Монах Ордена феникса — страница 65 из 108

– Тигр, – прошептала Лилия.

Тигр заходил вокруг замершей компании: он любитель нападать сзади, не мог найти у странной добычи зад – везде ему попадались лица, нападать на которые зверь не любил. А может просто…

– Сзади, еще один! – услышал Альфонсо голос Тупого рыла, который, почему то, всегда смотрел в другую сторону от находящегося в непосредственной близости врага, и тут же понял его слова, как слова «нам конец».

Еще два тигра уже бросились в атаку: один кинулся на волка, другой на замерших путников – когти его большой лапы уже рассекли воздух с мерзким свистом, задев пышную шевелюру Тупого рыла; сама жизнь в стенках бьющегося сердца его среагировала молниеносно, отчего тигру прилетело каменным топором прямо по полосатой морде. Трехметровые (плюс–минус полметра) кошки кинулись все сразу, когтистые лапы замелькали в воздухе, рык оглушал и приводил в ступор. Прыгнувший на Альфонсо тигр оскалил пасть; копье Альфонсо воткнулось ему в шею, не давая подойти ближе, при этом Лилия обрушила на зверя удар толстой веткой дерева; тигр дернул головой в ее сторону, ударил ее тыльной стороной лапы, отбросив от себя как мягкую игрушку.

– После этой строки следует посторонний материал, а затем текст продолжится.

theorem takeField_late (c : Bool) (bs : List Byte) : takeField c bs ≠ .error .outOfRange := by
  unfold takeField
  split
  · split <;> simp
  · simp

theorem takeMemorySize_late (c : Bool) (bs : List Byte) : takeMemorySize c bs ≠ .error .outOfRange := by
  unfold takeMemorySize
  split
  · split <;> simp
  · simp

theorem parseInfoFields_late (info : Byte) (bs : List Byte) : parseInfoFields info bs ≠ .error .outOfRange := by
  unfold parseInfoFields
  split
  · next h => exact fun he => takeField_late _ _ (h.trans (congrArg _ (Except.error.inj he)))
  split
  · next h => exact fun he => takeField_late _ _ (h.trans (congrArg _ (Except.error.inj he)))
  split
  · next h => exact fun he => takeMemorySize_late _ _ (h.trans (congrArg _ (Except.error.inj he)))
  split
  · next h => exact fun he => takeField_late _ _ (h.trans (congrArg _ (Except.error.inj he)))
  · simp

theorem parseSystemInfo_late (bs : List Byte) : parseSystemInfo bs ≠ .error .outOfRange := by
  unfold parseSystemInfo
  split
  · simp
  · split
    · simp
    · split
      · next h => exact fun he => parseInfoFields_late _ _ (h.trans (congrArg _ (Except.error.inj he)))
      · simp

theorem runs_setupRf (hc : G → s.cs = false) (hm : may.Switches) (hp : may.profile = true) (h0 : may.regs 0 = true)
    (hi : G → s.initialized = true) : Proc.Runs G may setupRf s :=
  (runs_loadRfConfig _ _ hp hc).bind fun _ _ ht h =>
    (runs_setRfOn h hm fun hG => ht.booted (hi hG)).bind fun _ _ _ h =>
      (runs_writeRegisterAnd (a := PeerRegister.systemConfig.addr) _ (may_systemConfig h0) h).bind fun _ _ _ h =>
        runs_writeRegisterOr (a := PeerRegister.systemConfig.addr) _ (may_systemConfig h0) h

end Sys2Proof.Machine
end

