/-! ## The tag sequencer -/

/-- What the peer holds after `SendData` of a tag request. -/
def Chip.tagSent (c : Chip) (t : TagTurns) (req : List Byte) : Chip :=
  (c.armed.exchange (frameReadRegister 0x1D) (bytesLe32 t.state.2)).exchange (frameSendData 0x00 req) []

/-- What it holds after the second read of IRQ-Status. -/
def Chip.tagRead (c : Chip) (t : TagTurns) (req : List Byte) : Chip :=
  ((((c.tagSent t req).exchange (frameReadRegister 0x02) (bytesLe32 t.irq.2)).exchange
    (frameReadRegister 0x13) (bytesLe32 t.length.2)).exchange frameReadData t.response.2).exchange
    (frameReadRegister 0x02) (bytesLe32 t.irqAgain.2)

/-- The frames of `SendData` in a tag command. -/
def tagSendFrames (req : List Byte) : List (List Byte) :=
  armFrames ++ [frameReadRegister 0x1D] ++ [frameSendData 0x00 req]

/-- The sequencer up to its first read of IRQ-Status (R221 steps 1 to 3). -/
def tagProbe (req : List Byte) : Proc Word := do
  sendData req 0
  update fun s => s.settle .sofSettle
  getIrqStatus

/-- The sequencer from there to its second read: the response and IRQ-Status (R221 steps 4 and 5). -/
def tagFetch : Proc (List Byte × Word) := do
  let rxs ← readRegister PeerRegister.rxStatus.addr
  let resp ← readData (rxLength rxs)
  let irq2 ← getIrqStatus
  pure (resp, irq2)

/-- The sequencer from the second test of the flag on (R221 steps 5 to 7). -/
def tagConclude (parser : List Byte → Except OpError Value) (resp : List Byte) (irq2 : Word) : Proc Value := do
  require (IrqFlag.sofDetected.isSet irq2) .noCardDetected
  let payload ← fromParser (parseResponse resp)
  let v ← fromParser (parser payload)
  clearIrqStatus tagClearMask
  pure v

/-- The sequencer in three parts (R221). -/
theorem issueTagCommand_eq (req : List Byte) (parser : List Byte → Except OpError Value) :
    issueTagCommand req parser = tagProbe req >>= fun irq =>
      require (IrqFlag.sofDetected.isSet irq) .noCardDetected >>= fun _ => tagFetch >>= fun x =>
        tagConclude parser x.1 x.2 := by
  simp only [issueTagCommand, tagProbe, tagFetch, tagConclude, bind_assoc, pure_bind]

theorem goes_tagProbe {p1 p2 p3 p4 p5 : Pace} {st irq : Word} {req : List Byte}
    (hs : s.peer.At Q (p1.silent :: p2.silent :: p3.answer st :: p4.silent :: p5.answer irq :: ts) b r c)
    (h1 : p1.bounded = true) (h2 : p2.bounded = true) (h3 : p3.bounded = true) (h4 : p4.bounded = true)
    (h5 : p5.bounded = true) (hreq : req.length ≤ Config.maxSendPayload) (hst : decodeTs st = .waitTransmit) :
    Proc.Goes (tagProbe req) s s irq (Peer.At Q ts b r
      (((c.armed.exchange (frameReadRegister 0x1D) (bytesLe32 st)).exchange (frameSendData 0x00 req) []).exchange
        (frameReadRegister 0x02) (bytesLe32 irq)))
      (tagSendFrames req ++ [frameReadRegister 0x02]) :=
  (goes_sendData hs h1 h2 h3 h4 (by simpa [sendAdmitted] using hreq) hst).bind fun d p w h =>
    Proc.Goes.update (sentFrames_settle _ _)
      (goes_getIrqStatus (s := (s.after d p w).settle .sofSettle) (Peer.Has.elapse h) h5)

theorem goes_tagFetch {p1 p2 p3 : Pace} {len irq : Word} {resp : List Byte}
    (hs : s.peer.At Q (p1.answer len :: p2.reply resp :: p3.answer irq :: ts) b r c) (h1 : p1.bounded = true)
    (h2 : p2.bounded = true) (h3 : p3.bounded = true) (hl : rxLength len = resp.length)
    (hle : resp.length ≤ Config.rxBufferSize) :
    Proc.Goes tagFetch s (s.received resp) (resp, irq) (Peer.At Q ts b r
      (((c.exchange (frameReadRegister 0x13) (bytesLe32 len)).exchange frameReadData resp).exchange
        (frameReadRegister 0x02) (bytesLe32 irq)))
      ([frameReadRegister 0x13] ++ ([frameReadData] ++ ([frameReadRegister 0x02] ++ []))) := by
  refine (goes_readRegister (a := PeerRegister.rxStatus.addr) hs h1).bind fun d p w h => ?_
  rw [hl]
  exact (goes_readData (s := s.after d p w) h h2 hle).bind fun d p w h =>
    (goes_getIrqStatus (s := State.after (s.received resp) d p w) h h3).rebase.bind fun d p w h => goes_pure h

/-- The frames of a tag command up to the second read of IRQ-Status. -/
def tagFrames (req : List Byte) : List (List Byte) :=
  tagSendFrames req ++ [frameReadRegister 0x02] ++
    ([frameReadRegister 0x13] ++ ([frameReadData] ++ ([frameReadRegister 0x02] ++ [])))

/-- The sequencer up to its second read of IRQ-Status, where the first one saw start-of-frame. -/
def tagPrefix (req : List Byte) : Proc (List Byte × Word) := do
  let irq ← tagProbe req
  require (IrqFlag.sofDetected.isSet irq) .noCardDetected
  tagFetch

theorem issueTagCommand_prefix (req : List Byte) (parser : List Byte → Except OpError Value) :
    issueTagCommand req parser = tagPrefix req >>= fun x => tagConclude parser x.1 x.2 := by
  rw [issueTagCommand_eq]; simp only [tagPrefix, bind_assoc]

theorem goes_tagPrefix {t : TagTurns} {req : List Byte} (hs : s.peer.At Q (t.reading ++ ts) b r c)
    (hb : ∀ x ∈ t.reading, x.pace.bounded = true) (h1 : decodeTs t.state.2 = .waitTransmit)
    (h2 : t.irq.2.getLsbD 14 = true) (h4 : rxLength t.length.2 = t.response.2.length)
    (h5 : t.response.2.length ≤ Config.rxBufferSize) (hreq : req.length ≤ Config.maxSendPayload) :
    Proc.Goes (tagPrefix req) s (s.received t.response.2) (t.response.2, t.irqAgain.2)
      (Peer.At Q ts b r (c.tagRead t req)) (tagFrames req) := by
  simp only [TagTurns.reading, TagTurns.sending, List.cons_append, List.nil_append, List.mem_cons, List.not_mem_nil,
    or_false, forall_eq_or_imp, forall_eq, Pace.silent, Pace.answer, Pace.reply] at hb
  obtain ⟨b1, b2, b3, b4, b5, b6, b7, b8⟩ := hb
  exact (goes_tagProbe (p1 := t.clearMask) (p2 := t.setMask) (p3 := t.state.1) (p4 := t.send) (p5 := t.irq.1) hs b1 b2 b3 b4
    b5 hreq h1).bind fun d p w h => goes_require h2
    (goes_tagFetch (s := s.after d p w) (p1 := t.length.1) (p2 := t.response.1) (p3 := t.irqAgain.1) h b6 b7 b8 h4 h5)

theorem TagTurns.answered_iff (t : TagTurns) : t.answered = true ↔
    decodeTs t.state.2 = .waitTransmit ∧ t.irq.2.getLsbD 14 = true ∧ t.irqAgain.2.getLsbD 14 = true ∧
      rxLength t.length.2 = t.response.2.length ∧ t.response.2.length ≤ Config.rxBufferSize := by
  simp [TagTurns.answered, and_assoc]

/-- The sequencer on a response without the error flag whose payload the command's own parser takes (R221 step 7). -/
theorem goes_issueTagCommand {t : TagTurns} {req : List Byte} {payload : List Byte} {v : Value}
    {parser : List Byte → Except OpError Value} (hs : s.peer.At Q (t.all ++ ts) b r c)
    (hb : ∀ x ∈ t.all, x.pace.bounded = true) (ha : t.answered = true) (hreq : req.length ≤ Config.maxSendPayload)
    (hp : parseResponse t.response.2 = .ok payload) (hv : parser payload = .ok v) :
    Proc.Goes (issueTagCommand req parser) s (s.received t.response.2) v
      (Peer.At Q ts b r ((c.tagRead t req).exchange (frameWriteRegister 0x03 tagClearMask) []))
      (tagFrames req ++ ([frameWriteRegister 0x03 tagClearMask] ++ [])) := by
  obtain ⟨h1, h2, h3, h4, h5⟩ := t.answered_iff.1 ha
  rw [issueTagCommand_prefix]
  refine (goes_tagPrefix (ts := t.clear.silent :: ts) (by simpa [TagTurns.all] using hs)
    (fun x hx => hb x (by simp [TagTurns.all, hx])) h1 h2 h4 h5 hreq).bind fun d p w h => ?_
  exact goes_require h3 <| goes_fromParser hp <| goes_fromParser hv <|
    (goes_clearIrqStatus (s := State.after (s.received t.response.2) d p w) h
      (hb t.clear.silent (by simp [TagTurns.all]))).rebase.bind fun d p w h => goes_pure h

/-! ## Operations -/

/-- An admitted operation whose procedure ends normally (R289). -/
theorem runOperation_goes {g : Gate} {body : Proc Value} {v : Value} {P : Peer → Prop} {fs : List (List Byte)}
    (hi : s.phase = .idle) (hg : s.entryFault g = none) (h : Proc.Goes body (s.goto .op) s1 v P fs) :
    ∃ p w, runOperation g body s = .next (s1.completed (.ok v) p w) ∧ P p ∧ sentFrames w = sentFrames s.wire ++ fs := by
  obtain ⟨c, p, w, h1, h2, h3⟩ := h
  refine ⟨p, w, ?_, h2, h3⟩
  unfold runOperation
  rw [if_neg (by simp [hi]), if_pos hi, hg, h1]
  rfl

theorem entryFault_booted (h : s.initialized = true) : s.entryFault .booted = none := by
  simp [State.entryFault, h]

theorem entryFault_rf (h : s.initialized = true) (h' : s.rfOn = true) : s.entryFault .rfConfirmed = none := by
  simp [State.entryFault, h, h']

theorem entryFault_cold : s.entryFault .cold = none := by simp [State.entryFault]

theorem goes_returning {f : Proc α} {a : α} {P : Peer → Prop} {fs : List (List Byte)} (mk : α → Value)
    (h : Proc.Goes f s s1 a P fs) : Proc.Goes (f >>= fun x => pure (mk x)) s s1 (mk a) P fs := by
  have := Proc.Goes.bind (gs := []) (s2 := s1) (g := fun x => (pure (mk x) : Proc Value)) h fun _ _ _ h => goes_pure h
  rw [List.append_nil] at this
  exact this

end Sys2Proof.Machine
end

За эти сверхкороткие мгновения Альфонсо ударил тигра копьем еще раз, брызнула звериная кровь, копье разлетелось на куски, перекушенное клыкастой мордой, туша поднялась на задние лапы, оказавшись почти в два раза выше Альфонсо, обнажив мягкое, розовое пузико (черт, это оказалась самочка), и со всей своей мощью обрушилась на землю. Если бы Альфонсо попал под эти лапы, его ребра сломались бы как стебельки травы, а раздавленные легкие брызнули бы в стороны, перестав быть органом, но размер животного сыграл против него самого; Альфонсо скукожился, передние ноги тигра взрезали когтями землю, а Альфонсо, оказавшись между передних и задних лап, не преминул всадить кинжал в живот тигру. Но расширить рану не смог, едва успев выпрыгнуть из под зверя, пока тот его не задавил задними лапами.

Это был конец.

Каким то чудом Гнилое Пузо отбился от одного тигра, побежал к дереву, чтобы на него залезть, но не успел, обернулся на шелест звериных лап, со всего размаху ударил каменным топором по морде тигра, после чего просто влетел на дерево. Однако, как оказалось, кошки прекрасно лазают по деревьям.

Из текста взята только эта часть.